Sunday, February 7, 2010

Journey (8)

In addition to finding a great counselor, I also went back to church. I was raised in a small Baptist church so I know my Bible and was baptized at a young age. I know religion is not for everyone but it helped me. I really consider myself more spiritual now than religious because I don’t like all the politics and doctrine influence.

My ex was raised in another Christian religion and was not interested in keeping up with it, so I let myself get out of the habit of going. When he was active duty and it was just me and girls I did get them to church so they do have that background. They are spiritual and believe in their own way. There is more to being a Christian than attending church and reading the Bible. I taught my children to be accepting of all, not to judge others, and to be open and generous to all. I hope I live Christ’s message and follow His direction every day.

In the beginning of the divorce I had no one that could give me enough comfort.
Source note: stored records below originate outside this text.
-- ==== Sys2Proof/Machine/Timetables.lean ====
section
/-!
DEFINITION. Timetable images and switching (chapter 10): the checks of TIMETABLE_LOAD, proposals, acceptance and abort, the
switch at its round.
-/

namespace Sys2Proof.Machine

/-! ### The image (R326 to R328, R433) -/

/-- A transfer list's entries: source, destination, first flit, flits, out port, in port, hop. -/
def readList (b : Bytes) (off : Nat) : List (List Nat) :=
  if off == 0 then [] else
  (List.range (field b off 4)).map fun i =>
    let e := off + 16 + 16 * i
    [field b e 2, field b (e + 2) 2, field b (e + 4) 2, field b (e + 6) 2, byteAt b (e + 8), byteAt b (e + 9), byteAt b (e + 10)]

def readSlot (b : Bytes) (o : Nat) : TtSlot :=
  { kind := byteAt b o, ports := byteAt b (o + 1), start := field b (o + 4) 4, len := field b (o + 8) 4
    list := readList b (field b (o + 12) 4) }

def readWindow (b : Bytes) (o : Nat) : TtWindow :=
  { kind := byteAt b o, prewake := field b (o + 2) 2, first := field b (o + 4) 4, rounds := field b (o + 8) 4
    clusters := (List.range 64).filter fun i => (field b (o + 16) 8).testBit i }

def readPlan (b : Bytes) (o : Nat) : TtPlan :=
  { cStack := field b o 4, nScan := field b (o + 4) 2, nRr := field b (o + 6) 2, refineReads := field b (o + 8) 4
    admitQuota := field b (o + 12) 4, rerankCap := field b (o + 16) 4
    wait := (List.range 4).map (fun i => field b (o + 20 + 2 * i) 2), bulk := field b (o + 28) 4 }

/-- The timetable that an image's bytes give. -/
def readTimetable (b : Bytes) : Timetable :=
  let n := field b 0x10 2
  let share := field b 0x40 8
  { ident := field b 8 8, single := byteAt b 6 % 2 == 1, size := n, hops := byteAt b 0x12, ticks := field b 0x14 4
    cycle := field b 0x18 4
    slots := (List.range (field b 0x1C 2)).map (fun i => readSlot b (field b 0x20 8 + 16 * i))
    windows := (List.range (field b 0x1E 2)).map (fun i => readWindow b (field b 0x28 8 + 32 * i))
    full := readPlan b (field b 0x30 8), lean := readPlan b (field b 0x38 8)
    shares := if share == 0 then [] else (List.range n).map fun r => (List.range n).map fun c => field b (share + 2 * (n * r + c)) 2 }

/-- Header fields out of range, a bad CRC or a reserved byte (R326). -/
def ttHeaderBad (b : Bytes) : Bool :=
  let n := field b 0x10 2
  let single := n == 1
  let slots := field b 0x1C 2
  let windows := field b 0x1E 2
  let len := field b 0x48 4
  let outside (off size : Nat) : Bool := off % 64 != 0 || off + size > len
  b.length < 0x80 || len != b.length || len > 67108864 || field b 0 4 != 0x4B545431 || field b 4 2 != 1 || field b 6 2 > 1
    || field b 8 8 == 0 || n == 0 || n > 512 || (byteAt b 6 % 2 == 1 && !single) || byteAt b 0x12 > 6 || (single && byteAt b 0x12 != 0)
    || byteAt b 0x13 != 0 || field b 0x14 4 < 500 || field b 0x14 4 > 500000 || field b 0x18 4 == 0 || field b 0x18 4 > 4096
    || slots < 2 || slots > 64 || windows > 1024 || outside (field b 0x20 8) (16 * slots) || outside (field b 0x28 8) (32 * windows)
    || outside (field b 0x30 8) 64 || outside (field b 0x38 8) 64
    || (single && field b 0x40 8 != 0) || (!single && (field b 0x40 8 == 0 || field b 0x40 8 + 2 * n * n > len))
    || !zeroAt b 0x50 48 || crc32 (b.take 0x4C ++ zeros 4 ++ b.drop 0x50) != field b 0x4C 4

/-- A slot record or its transfer list at fault. -/
def slotBad (b : Bytes) (t : Timetable) (i : Nat) : Bool :=
  let o := field b 0x20 8 + 16 * i
  let s := readSlot b o
  let off := field b (o + 12) 4
  s.kind > 5 || !zeroAt b (o + 2) 2 || (s.kind == 5 && (s.ports != 0 || off != 0)) || (t.size == 1 && off != 0)
    || (off != 0 && (off + 16 + 16 * field b off 4 > b.length || field b off 4 > 65536 || !zeroAt b (off + 4) 12))
    || ((List.range s.list.length).zip s.list).any fun x =>
      let e := x.2
      e.getD 0 0 ≥ t.size || e.getD 1 0 ≥ t.size || e.getD 3 0 == 0 || e.getD 4 0 > 7 || !s.ports.testBit (e.getD 4 0)
        || (e.getD 5 0 > 7 && e.getD 5 0 != 0xFF) || !zeroAt b (off + 16 + 16 * x.1 + 11) 5
        || (x.1 > 0 && e.getD 2 0 < (s.list.getD (x.1 - 1) []).getD 2 0)

/-- A round layout that breaks R328. -/
def layoutBad (t : Timetable) : Bool :=
  let ofKind (k : Nat) : List TtSlot := t.slots.filter fun s => s.kind == k
  let links := t.slots.filter fun s => s.kind != 5
  let used := distinct ((t.slots.flatMap (·.list)).flatMap fun e => [e.getD 4 0, e.getD 5 0].filter fun p => p != 0xFF)
  let clash (a b : TtSlot) : Bool := (a.ports &&& b.ports) != 0 && a.start < b.start + b.len && b.start < a.start + a.len
  (ofKind 0).length != 1 || (ofKind 0).any (fun s => s.start != 0 || s.len < 250)
    || (ofKind 5).length != 1 || (ofKind 5).any (fun s => s.len < 2000)
    || (t.size > 1 && used.any fun p => [1, 2, 4].any fun k => !(ofKind k).any fun s => s.ports.testBit p)
    || (List.range links.length).any (fun i => (List.range i).any fun j => match links[i]?, links[j]? with
        | some a, some b => clash a b
        | _, _ => false)
    || t.slots.any fun s => s.start + s.len > t.ticks

/-- Two windows that give one cluster to a round, a window at fault, or one that names a cluster out of service. -/
def windowsBad (b : Bytes) (t : Timetable) (out : List Nat) : Bool :=
  let n := t.windows.length
  (List.range n).any (fun i =>
      let o := field b 0x28 8 + 32 * i
      let w := readWindow b o
      w.kind > 3 || byteAt b (o + 1) > 1 || (byteAt b (o + 1) == 0 && w.prewake != 0) || (byteAt b (o + 1) == 1 && w.prewake < 1000)
        || w.first ≥ t.cycle || w.rounds == 0 || w.rounds > t.cycle || !zeroAt b (o + 12) 4 || !zeroAt b (o + 24) 8
        || w.clusters.any out.contains)
    || (List.range n).any fun i => (List.range i).any fun j => match t.windows[i]?, t.windows[j]? with
      | some a, some c => (a.clusters.any c.clusters.contains)
          && (List.range t.cycle).any fun r => a.coversAt t.cycle r && c.coversAt t.cycle r
      | _, _ => false

def planBad (b : Bytes) (o : Nat) : Bool :=
  let p := readPlan b o
  p.nScan == 0 || p.nRr == 0 || p.nRr > 255 || p.admitQuota == 0 || p.admitQuota > 65536 || !zeroAt b (o + 0x20) 32

/-- R348's condition on an image's plans. -/
def Timetable.leanGood (t : Timetable) : Bool := t.lean.nScan * t.lean.cStack ≥ t.full.nScan * t.full.cStack

/-- Whether an image breaks a check of R326 that its bytes decide. -/
def timetableBad (b : Bytes) (out : List Nat) : Bool :=
  if ttHeaderBad b then true else
  let t := readTimetable b
  (List.range t.slots.length).any (slotBad b t) || layoutBad t || windowsBad b t out || planBad b (field b 0x30 8)
    || planBad b (field b 0x38 8) || !t.leanGood || t.shares.any fun r => r.sum == 0

/-! ### Proposals (R346 to R349) -/

/-- Whether switching from one image to another is seamless (R346). -/
def seamless (a b : Timetable) : Bool := a.ticks == b.ticks && a.cycle == b.cycle && decide (a.slots = b.slots)

/-- A switch is proposed and not settled: ACCEPTED or DRAINING. -/
def State.switching (s : State) : Bool := s.sw.state ≥ 2

/-- The size that the group has, or that a group in formation will have. -/
def State.formingSize (s : State) : Nat := if s.group.joining.isSome then s.group.joinSize else s.group.size

/-- Whether this module accepts a proposal (R348). A drained switch may lead to images of a new group size (log 38). -/
def State.acceptable (s : State) (ident : Nat) (drained : Bool) : Bool :=
  match s.staged with
  | none => false
  | some t => t.ident == ident && (t.size == s.formingSize || (drained && s.groupMember)) && t.leanGood && s.sw.state == 1

/-- The leader proposes a switch to its staged image in the control slot of the next round (R347). -/
def State.propose (s : State) (msg : Option Nat) : State :=
  match s.staged with
  | none => s
  | some t =>
    let joining := s.group.joining.isSome
    let drained := joining || !seamless s.active t || (s.groupMember && t.size != s.group.size)
    let h := if joining then t.hops else s.active.hops
    let p := s.clock.round + 1
    let wait := 3 * h + 1 + (if drained then s.active.nDrain else 0)
    let s1 := { s with sw := { s.sw with state := 2, atRound := p + wait, there := p + wait, ident := t.ident, drained, proposal := p
                                         leading := true, accepts := [], refusals := [], msg } }
    if joining || s.groupMember then s1.line 0x04 (toLe 8 t.ident ++ toLe 4 wait ++ toLe 1 drained.toNat) else s1

/-- A proposal put aside: STAGED again, admission resumes, and a TIMETABLE_LOAD that asked for it is refused (R349, R589). -/
def State.abortSwitch (s : State) : State :=
  ({ s with sw := { s.sw with state := 1, leading := false, msg := none } }).refuseLater 0x60 s.sw.msg 6 noOffset 0

/-- A received SWITCH_PROPOSE: accepted or refused in the next control slot; the reason of a refusal is free (log 2). A refused
proposal too is unsettled until it is aborted or its round comes (R326). -/
def State.onPropose (s : State) (m : Bytes) : State :=
  let ident := field m 0x10 8
  let wait := field m 0x18 4
  let drained := byteAt m 0x1C % 2 == 1
  let sent := field m 8 8
  if s.acceptable ident drained then
    let here := if s.group.joining.isSome then s.clock.round + wait else sent + wait
    ({ s with sw := { s.sw with state := 2, atRound := here, there := sent + wait, ident, drained, proposal := sent, leading := false } }).line
      0x05 (toLe 8 ident)
  else
    let s1 := { s.draw 1 with sw.refused := some (ident, if s.group.joining.isSome then s.clock.round + wait else sent + wait) }
    s1.line 0x06 (toLe 8 ident ++ toLe 1 (Config.freeNat s.free))

/-- A received SWITCH_ACCEPT or SWITCH_REFUSE at the leader. -/
def State.onAnswer (s : State) (m : Bytes) (accept : Bool) : State :=
  if s.sw.leading && s.switching && field m 0x10 8 == s.sw.ident then
    if accept then { s with sw.accepts := s.sw.accepts ++ [field m 2 2] } else { s with sw.refusals := s.sw.refusals ++ [field m 2 2] }
  else s

/-- A received SWITCH_ABORT. -/
def State.onAbort (s : State) (m : Bytes) : State :=
  let s1 := if s.sw.refused.any fun x => x.1 == field m 0x10 8 then { s with sw.refused := none } else s
  if s1.switching && field m 0x10 8 == s1.sw.ident then s1.abortSwitch else s1

/-- Members other than this one whose acceptance has not arrived. -/
def State.unanswered (s : State) : List Nat :=
  let size := if s.group.joining.isSome then s.group.joinSize else s.group.size
  let me := if s.group.joining.isSome then s.group.joinIndex else s.group.index
  (List.range size).filter fun m => m != me && !s.sw.accepts.contains m && !s.group.lost.contains m

/-- SWITCH_ABORT_DEADLINE (R349). -/
def execSwitchAbortDeadline (s : State) : Host.Outcome State Fault Refusal :=
  let h := if s.group.joining.isSome then (s.staged.map (·.hops)).getD 0 else s.active.hops
  event s (s.sw.leading && s.switching && s.clock.round ≥ s.sw.proposal + 2 * h + 1 && s.clock.round < s.sw.atRound
      && (!s.sw.refusals.isEmpty || !s.unanswered.isEmpty))
    ((s.line 0x07 (toLe 8 s.sw.ident)).abortSwitch)

/-! ### TIMETABLE_LOAD (R326, R353, R589) -/

/-- The TIMETABLE_LOAD rows: flags[0] is the row's, the image is checked, and it is staged. The refusal codes are the
model's choice (log 35). -/
def loadEvent (s : State) (cells : Bytes) (host : HostImage) (propose : Bool) (after : State → Nat → Timetable → State) :
    Host.Outcome State Fault Refusal :=
  let m := msgBytes cells
  let a := field m 0x20 8
  let n := field m 0x28 4
  let img := hostRead host a n
  let bad := fieldAt [(a + n > 2 ^ 47, 0x20), (n > 67108864, 0x28), (timetableBad img s.comp.out, 0x20)]
  messageEvent s ⟨0x60, 0x30, Component.fabric, false⟩ cells [(0x2C, 1, 0xFE), (0x2D, 3, 0xFF)] ((byteAt m 0x2C % 2 == 1) == propose)
    bad fun s seq =>
      if s.switching || s.sw.refused.any (fun x => s.clock.round < x.2) then s.refuse 0x60 seq 6 noOffset 0
      else if propose && s.groupMember && s.group.leader != s.group.index then s.refuse 0x60 seq 6 0x2C 0
      else if propose && (readTimetable img).size != s.group.size && !s.groupMember then s.refuse 0x60 seq 6 0x20 0
      else
        let t := readTimetable img
        after { s with staged := some t, sw.state := 1 } seq t

def execTimetableLoadStage (cells : Bytes) (host : HostImage) (s : State) : Host.Outcome State Fault Refusal :=
  loadEvent s cells host false fun s seq t => s.reply 0x60 seq (toLe 8 t.ident ++ toLe 8 0)

def execTimetableLoadPropose (cells : Bytes) (host : HostImage) (s : State) : Host.Outcome State Fault Refusal :=
  loadEvent s cells host true fun s seq _ => s.propose (some seq)

/-! ### The switch round (R334, R349, R352, R353, R442) -/

/-- A cluster that left service dropped from every window of both images (R334). -/
def State.dropFromWindows (s : State) (cluster : Nat) : State :=
  let cut (t : Timetable) : Timetable :=
    { t with windows := t.windows.map fun w => { w with clusters := w.clusters.filter fun c => c != cluster } }
  { s with active := cut s.active, staged := s.staged.map cut }

/-- Whether a query or a served request of an admitting round in [a, b) is under way. -/
def State.workFrom (s : State) (a b : Nat) : Bool :=
  s.rings.cmds.any (fun c => c.admitted && !c.finished && c.query?.any fun q => a ≤ q.admitRound && q.admitRound < b)
    || s.group.requests.any fun r => a ≤ r.work.admitRound && r.work.admitRound < b

/-- The staged image in force from the round under way: its rounds count from here, and a TIMETABLE_LOAD that asked for
the switch is answered. Windows and plans of earlier images stay for the work admitted under them (R345, R351). -/
def State.switchNow (s : State) : State :=
  match s.staged with
  | none => s
  | some t =>
    let past : Former := { base := s.clock.baseRound, last := s.clock.round, windows := s.active.windows, full := s.active.full, lean := s.active.lean }
    let s1 := { s with active := t, staged := none, former := (past :: s.former).filter (fun f => s.workFrom f.base f.last)
                       clock.baseRound := s.clock.round, clock.baseTick := s.roundTick s.clock.round
                       sw := { s.sw with state := 0, leading := false, msg := none } }
    s1.replyLater 0x60 s.sw.msg (toLe 8 t.ident ++ toLe 8 s.clock.round)

/-- A member enters the group at its switch round: it takes the leader's group time and round number (the time is free: no
rule lets it be computed here, log 2), its MEASURED ports become TIMED, and GROUP_JOIN is answered (R442, R589). -/
def State.joinNow (s : State) (seq : Nat) : State :=
  let leader := s.group.joinLeader == s.group.joinIndex
  let s1 := if leader then s else
    { s with clock.round := s.sw.there, clock.groupTime := Config.freeNat s.free, free := s.free + 1 }
  let s2 := if leader then s1.switchNow else { s1.switchNow with clock.baseTick := s1.clock.groupTime }
  let s3 := { s2 with
    ports := s2.ports.map (fun (p : Port) => if p.state == 3 then { p with state := 4 } else p)
    group := { s2.group with size := s2.group.joinSize, index := s2.group.joinIndex, leader := s2.group.joinLeader, joining := none
                             heard := (List.range s2.group.joinSize).map (fun m => (m, s2.clock.round)), measured := [], lost := []
                             stages := [], orphan := 0, noLeader := 0, brokenPorts := [], brokenFrom := [], upFrom := [] } }
  s3.replyLater 0x61 (some seq) []

/-- The switch at round s: entering a group, a change of its size, or another image (R442). A member that the new size leaves
out runs alone under the default timetable. -/
def State.switchRound (s : State) : State :=
  match s.group.joining, s.staged with
  | some seq, some _ => s.joinNow seq
  | none, some t =>
    if s.groupMember && s.group.index ≥ t.size then
      let s1 := s.switchNow.leaveGroup
      { s1 with active := Timetable.builtin }
    else if s.groupMember then { s.switchNow with group.size := t.size } else s.switchNow
  | _, none => s

end Sys2Proof.Machine
end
Instead of blaming God for my problems and loss of my marriage, I needed to be close to God and feel His warmth. Now I was alone and could do what I wanted. I kind of liked that. I decided to go back to church. I visiting the downtown Baptist church I used to attend, listening to the pastor and hearing the music. The pastor is young and the music great.

After a few weeks I decide to find the Bible class for singles over 50. I follow my guide and am greeted by a great group of people that make me feel very welcome. They were all in the same boat just at different stages. I was able to share my fears and angst over being single again.

I also started reading more spiritual books. Max Lucado and Joel Osteen became my favorites. They were positive, uplifting words when all I heard in my head was negative.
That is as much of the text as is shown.